= Task =
Using the records underneath, tally the lines where the word "satTo" appears and please give only the count.

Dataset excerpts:
/-- What an aborted task still holds in the lanterns goes: held writes, additions, dependency sets (R119). -/
def dropHeld (t : Nat) (s : State) : State :=
  (taskAt s t).lanterns.foldl (fun s l => leaveTickets t l (modLantern l (fun x => { x with
    held := x.held.filter (fun h => h.task ≠ t), heldCounts := x.heldCounts.filter (fun h => h.task ≠ t) }) s)) s

/-- A task's counts added to its context's (R268): bytes, conversions, wick cycles held in `ns` nanoseconds. -/
def Context.plus (c : Context) (x : Task) (ns : Nat) : Context :=
  { c with wickCycles := satTo 64 (c.wickCycles + x.w * x.lanterns.length * ns)
           stackedRead := satTo 64 (c.stackedRead + x.acc.stackedRead), stackedWrite := satTo 64 (c.stackedWrite + x.acc.stackedWrite)
           capacityRead := satTo 64 (c.capacityRead + x.acc.capacityRead), capacityWrite := satTo 64 (c.capacityWrite + x.acc.capacityWrite)
           fabricOut := satTo 64 (c.fabricOut + x.acc.fabricOut), fabricIn := satTo 64 (c.fabricIn + x.acc.fabricIn)
           nanToInt := satTo 32 (c.nanToInt + x.nanToInt + x.nanEast), saturated := satTo 32 (c.saturated + x.saturated + x.satEast) }

/-- What a task has counted since the last addition goes to its context (R134, R269), its wick cycles from allocation on, and its routes to
its partition's counters (R168). -/
def chargeRun (t : Nat) (s : State) : State :=
  let x := taskAt s t
  let s := charge x.ctx (fun c => c.plus x (now s - x.start)) s
  let s := modCounters x.part (fun c => { c with shortRoute := satTo 64 (c.shortRoute + x.shortRoute), noRoute := satTo 64 (c.noRoute + x.noRoute) }) s
  modTask t (fun x => { x with acc := {}, nanToInt := 0, saturated := 0, nanEast := 0, satEast := 0, shortRoute := 0, noRoute := 0, start := now s }) s

/-- Every 100 µs a running task's counts go to its context (R269). -/
def chargeRuns (s : State) : State :=
  s.fe.tasks.foldl (fun s e => if (taskAt s e.1).live ∧ now s ≥ (taskAt s e.1).start + 100000 then chargeRun e.1 s else s) s

/-- A run ends: its batches, holds and counts; the task keeps its wicks and sheets. -/
def endRun (t : Nat) (s : State) : State :=
  let x := taskAt s t
  let s := traceTask false t x.lanterns s
  let s := if x.aborting then dropHeld t s else s
  let s := chargeRun t (freeBatches t s)
  let s := unnameSeqs x.seqShare s
  modTask t (fun x => { x with seqHold := [], seqShare := [], deps := [], open_ := [], wanted := [], failed := false, aborting := false, abortSent := false, status := 0
                               eastGo := false, eastDone := false, reported := false, exch := [], shared := 0, shares := []
                               wicks := tmap {} x.wicks (fun _ v => { phys := v.phys, ended := true }) }) s

/-- A task's wicks, sheets and pins are freed. -/
def freeTask (t : Nat) (s : State) : State := setTask t {} s

end Sys2Proof.Machine
end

= Answer space =
6